携帯の、安っぽいデフォルト呼び出し音が鳴ったのはその時だった。画面にはサワラビの顔。もしや。
「俺だ」
『ボクだ』
お決まりのやり取りのあと、彼女は言う。
『ようやく例のチップの解析が終了したよ。
「そんなにだったのか」
『そんなに、だ。詳しくは直で会ってから話すが、かなりの情報が込められていた』
心底驚いた風の声。今にもこちらへ向かって来そうな様子だ。いや、サワラビならすでに向かっていてもおかしくない。だが。
「オーケェイ。しかしサァラビィ。ちょいと頼まれてくれないか?」
俺はサーニャ嬢に背を向け、着替え始めた。電話はスピーカーにしてある。サーニャ嬢は黙りこくっていた。介入しても、益がないと考えているのか。
『なんだい? 今そっちに向かっているから、引き受けるのはやぶさかじゃないよ?』
「グッドだ」
俺はお気に入りの一張羅へと身を固めていく。灰色のシャツ、赤いネクタイ。黒のジャケットに、茶色のトレンチコート。ここから先は、探偵――あるいは装甲探偵――の時間だ。

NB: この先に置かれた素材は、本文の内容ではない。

-- ==== Sys2Proof/Machine/Scalar.lean ====
section
/-! DEFINITION. Scalar arithmetic, bit fields and addresses (R206 to R215), NOP (R204) and the immediate's widening
(R192). -/

namespace Sys2Proof.Machine

/-- NOP (R204). -/
def execNop (_z : BitVec 1) (s : State) : Host.Outcome State Fault Refusal := .next s
/-- ADD (R207). -/
def execAdd (_z : BitVec 1) (d a b : BitVec 5) (s : State) : Host.Outcome State Fault Refusal := .next (s.wS d (s.rS a + s.rS b))
/-- SUB (R207). -/
def execSub (_z : BitVec 1) (d a b : BitVec 5) (s : State) : Host.Outcome State Fault Refusal := .next (s.wS d (s.rS a - s.rS b))
/-- AND (R207). -/
def execAnd (_z : BitVec 1) (d a b : BitVec 5) (s : State) : Host.Outcome State Fault Refusal := .next (s.wS d (s.rS a &&& s.rS b))
/-- OR (R207). -/
def execOr (_z : BitVec 1) (d a b : BitVec 5) (s : State) : Host.Outcome State Fault Refusal := .next (s.wS d (s.rS a ||| s.rS b))
/-- XOR (R207). -/
def execXor (_z : BitVec 1) (d a b : BitVec 5) (s : State) : Host.Outcome State Fault Refusal := .next (s.wS d (s.rS a ^^^ s.rS b))
/-- A register's low six bits, the shift amount (R207). -/
def shiftAmt (x : BitVec 64) : Nat := x.toNat % 64
/-- SHL (R207). -/
def execShl (_z : BitVec 1) (d a b : BitVec 5) (s : State) : Host.Outcome State Fault Refusal := .next (s.wS d (s.rS a <<< shiftAmt (s.rS b)))
/-- SHR (R207). -/
def execShr (_z : BitVec 1) (d a b : BitVec 5) (s : State) : Host.Outcome State Fault Refusal := .next (s.wS d (s.rS a >>> shiftAmt (s.rS b)))
/-- SRA (R207). -/
def execSra (_z : BitVec 1) (d a b : BitVec 5) (s : State) : Host.Outcome State Fault Refusal := .next (s.wS d ((s.rS a).sshiftRight (shiftAmt (s.rS b))))
/-- A truth value as a register (R207). -/
def bit64 (b : Bool) : BitVec 64 := if b then 1 else 0
/-- SLT (R207). -/
def execSlt (_z : BitVec 1) (d a b : BitVec 5) (s : State) : Host.Outcome State Fault Refusal := .next (s.wS d (bit64 ((s.rS a).slt (s.rS b))))
/-- SLTN (R207). -/
def execSltn (_z : BitVec 1) (d a b : BitVec 5) (s : State) : Host.Outcome State Fault Refusal := .next (s.wS d (bit64 ((s.rS a).ult (s.rS b))))
/-- MIN (R207). -/
def execMin (_z : BitVec 1) (d a b : BitVec 5) (s : State) : Host.Outcome State Fault Refusal :=
  .next (s.wS d (if (s.rS a).slt (s.rS b) then s.rS a else s.rS b))
/-- MAX (R207). -/
def execMax (_z : BitVec 1) (d a b : BitVec 5) (s : State) : Host.Outcome State Fault Refusal :=
  .next (s.wS d (if (s.rS a).slt (s.rS b) then s.rS b else s.rS a))
/-- MINN (R207). -/
def execMinn (_z : BitVec 1) (d a b : BitVec 5) (s : State) : Host.Outcome State Fault Refusal :=
  .next (s.wS d (if (s.rS a).ult (s.rS b) then s.rS a else s.rS b))
/-- MAXN (R207). -/
def execMaxn (_z : BitVec 1) (d a b : BitVec 5) (s : State) : Host.Outcome State Fault Refusal :=
  .next (s.wS d (if (s.rS a).ult (s.rS b) then s.rS b else s.rS a))
/-- SEL: the old rd is the condition (R207). -/
def execSel (_z : BitVec 1) (d a b : BitVec 5) (s : State) : Host.Outcome State Fault Refusal :=
  .next (s.wS d (if s.rS d != 0 then s.rS a else s.rS b))
/-- Leading zero bits, 0 to 64 (R207). -/
def clz64 (x : BitVec 64) : Nat := if x = 0 then 64 else 63 - Nat.log2 x.toNat
/-- CLZ (R207). -/
def execClz (_z : BitVec 1) (d a : BitVec 5) (s : State) : Host.Outcome State Fault Refusal := .next (s.wS d (BitVec.ofNat 64 (clz64 (s.rS a))))
/-- One bits of a word (R207). -/
def popc64 (x : BitVec 64) : Nat := ((List.range 64).filter fun i => x.getLsbD i).length
/-- POPC (R207). -/
def execPopc (_z : BitVec 1) (d a : BitVec 5) (s : State) : Host.Outcome State Fault Refusal := .next (s.wS d (BitVec.ofNat 64 (popc64 (s.rS a))))

/-- MUL (R208). -/
def execMul (_z : BitVec 1) (d a b : BitVec 5) (s : State) : Host.Outcome State Fault Refusal := .next (s.wS d (s.rS a * s.rS b))
/-- MULH: the high half of the signed product (R208). -/
def execMulh (_z : BitVec 1) (d a b : BitVec 5) (s : State) : Host.Outcome State Fault Refusal :=
  .next (s.wS d (((((s.rS a).signExtend 128) * ((s.rS b).signExtend 128)) >>> 64).setWidth 64))
/-- MULHN: the high half of the natural product (R208). -/
def execMulhn (_z : BitVec 1) (d a b : BitVec 5) (s : State) : Host.Outcome State Fault Refusal :=
  .next (s.wS d (((((s.rS a).setWidth 128) * ((s.rS b).setWidth 128)) >>> 64).setWidth 64))
/-- DIV: truncated toward zero; all ones by 0 (R208). -/
def execDiv (_z : BitVec 1) (d a b : BitVec 5) (s : State) : Host.Outcome State Fault Refusal :=
  .next (s.wS d (if s.rS b = 0 then BitVec.allOnes 64 else (s.rS a).sdiv (s.rS b)))
/-- DIVN (R208). -/
def execDivn (_z : BitVec 1) (d a b : BitVec 5) (s : State) : Host.Outcome State Fault Refusal :=
  .next (s.wS d (if s.rS b = 0 then BitVec.allOnes 64 else s.rS a / s.rS b))
/-- REM: the sign of rs1; rs1 by 0 (R208). -/
def execRem (_z : BitVec 1) (d a b : BitVec 5) (s : State) : Host.Outcome State Fault Refusal :=
  .next (s.wS d (if s.rS b = 0 then s.rS a else (s.rS a).srem (s.rS b)))
/-- REMN (R208). -/
def execRemn (_z : BitVec 1) (d a b : BitVec 5) (s : State) : Host.Outcome State Fault Refusal :=
  .next (s.wS d (if s.rS b = 0 then s.rS a else s.rS a % s.rS b))

/-- ADDI (R209). -/
def execAddi (_z : BitVec 1) (d a : BitVec 5) (i : BitVec 10) (s : State) : Host.Outcome State Fault Refusal := .next (s.wS d (s.rS a + s.immS i))
/-- ANDI (R209). -/
def execAndi (_z : BitVec 1) (d a : BitVec 5) (i : BitVec 10) (s : State) : Host.Outcome State Fault Refusal := .next (s.wS d (s.rS a &&& s.immN i))
/-- ORI (R209). -/
def execOri (_z : BitVec 1) (d a : BitVec 5) (i : BitVec 10) (s : State) : Host.Outcome State Fault Refusal := .next (s.wS d (s.rS a ||| s.immN i))
/-- XORI (R209). -/
def execXori (_z : BitVec 1) (d a : BitVec 5) (i : BitVec 10) (s : State) : Host.Outcome State Fault Refusal := .next (s.wS d (s.rS a ^^^ s.immN i))
/-- SLTI (R209). -/
def execSlti (_z : BitVec 1) (d a : BitVec 5) (i : BitVec 10) (s : State) : Host.Outcome State Fault Refusal :=
  .next (s.wS d (bit64 ((s.rS a).slt (s.immS i))))
/-- SHLI (R210). -/
def execShli (_z : BitVec 1) (d a : BitVec 5) (h : BitVec 6) (s : State) : Host.Outcome State Fault Refusal := .next (s.wS d (s.rS a <<< h.toNat))
/-- SHRI (R210). -/
def execShri (_z : BitVec 1) (d a : BitVec 5) (h : BitVec 6) (s : State) : Host.Outcome State Fault Refusal := .next (s.wS d (s.rS a >>> h.toNat))
/-- SRAI (R210). -/
def execSrai (_z : BitVec 1) (d a : BitVec 5) (h : BitVec 6) (s : State) : Host.Outcome State Fault Refusal :=
  .next (s.wS d ((s.rS a).sshiftRight h.toNat))

/-- A mask of len + 1 bits from bit pos on (R211). -/
def fieldMask (l p : BitVec 6) : BitVec 64 := (BitVec.allOnes 64 >>> (63 - l.toNat)) <<< p.toNat
/-- BFX (R211); l holds len − 1. -/
def execBfx (_z : BitVec 1) (d a : BitVec 5) (l p : BitVec 6) (s : State) : Host.Outcome State Fault Refusal :=
  .next (s.wS d ((s.rS a >>> p.toNat) &&& fieldMask l 0))
/-- BFI (R211). -/
def execBfi (_z : BitVec 1) (d a : BitVec 5) (l p : BitVec 6) (s : State) : Host.Outcome State Fault Refusal :=
  .next (s.wS d ((s.rS d &&& ~~~(fieldMask l p)) ||| ((s.rS a <<< p.toNat) &&& fieldMask l p)))
/-- LIMH (R212). -/
def execLimh (_z : BitVec 1) (d : BitVec 5) (i : BitVec 10) (s : State) : Host.Outcome State Fault Refusal :=
  .next (s.wS d (((s.immN i) <<< 32) ||| ((s.rS d) &&& 0xFFFFFFFF)))

/-- The address LEA forms in the issuing core's own scratchpad or SRAM (R213, R214). -/
def leaAddr (l w : Nat) : Nat := if isStack l then 3 * 2 ^ 46 + 15 * 2 ^ 31 + w else padKey l w
/-- The largest W of LEA with BASE 0 (R213, R214). -/
def leaMax (l : Nat) : Nat := if isStack l then 262143 else 65535
/-- LEA (R213, R214): BASE 0 an own-scratchpad address, BASE 1 an address relative to the bundle. -/
def execLea (_z : BitVec 1) (d b : BitVec 5) (i : BitVec 10) (s : State) : Host.Outcome State Fault Refusal :=
  if b = 0 then
    .next (s.check [((s.immN i).toNat > leaMax s.lcore, ⟨1, cIllegal, 7, none⟩)]
      (s.wS d (BitVec.ofNat 64 (leaAddr s.lcore (s.immN i).toNat))))
  else .next (s.wS d (s.iss.pc.setWidth 64 + s.immS i))

/-- The address of a peer core of the group (R215). -/
def leapAddr (l : Nat) (x : BitVec 64) (i : Nat) : BitVec 64 :=
  putF (putF (putF (putF (putF x 42 3 (dieOf l)) 39 3 (sgOf l)) 35 4 (grpOf l)) 31 4 (i / 4)) 29 2 (i % 4)
/-- LEAP (R215). -/
def execLeap (_z : BitVec 1) (d a i : BitVec 5) (s : State) : Host.Outcome State Fault Refusal :=
  .next (s.check [(isStack s.lcore, ⟨8, cAccess, 16, none⟩)] (s.wS d (leapAddr s.lcore (s.rS a) i.toNat)))

/-- IMM32 widens the immediate of the slot A form of its bundle (R192). -/
def execImm32 (i : BitVec 26) (s : State) : Host.Outcome State Fault Refusal := .next { s with iss := { s.iss with imm := some i } }

end Sys2Proof.Machine
end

「ちぃとやることができちまってな。サーニャ嬢のお相手をして欲しい。ああ、あと。新規の住人が入ったから、一度様子を見てやってくれ」
『なるほど。大家代行と留守番だね。給金は?』
「お互い様、と言うにはちと頼み過ぎか」
俺は一拍言葉を切った。金でもいいが、と思ったところで、はたと気づく。サワラビが饅頭屋に興味を持った。ならばちょうどいい。俺は言外の意味を込め、口を開いた。
「オーケイ。今度饅頭屋へ行こう。それで手打ちにしてくれ」
『饅頭。うん、いいじゃないか。よしとしよう。そういうことだろう?』
「そういうことだ」
了解、期待してるよ。そう言って、サワラビの声は途切れた。サーニャ嬢へと、目を運ぶ。彼女の目には、怒りというよりも不安の色が浮かんでいた。
「どうした?」
「ここで私が止めても、ジョーンズさんは出ていくんですよね」
「ああ」
すまない。そんな言葉が飛び出しかけた。だが抑え込む。そんな俺は、俺じゃない。俺が俺の信条に基づく行為をして、なぜ罪悪感を負わねばならないのか。
「もうすぐサワラビが来る。青年のとこの鍵は机に置いた」
サーニャ嬢の横を抜け、ドアノブに手をかける。外の気配に気づき、一つ声を置いた。
「頼んだ」
「頼まれた」
出ていく俺と入れ替わりに、くすんだ白衣に金髪の女が入っていく。右の拳を一つ握り締め、俺は暮れゆく町へと身を滑らせた。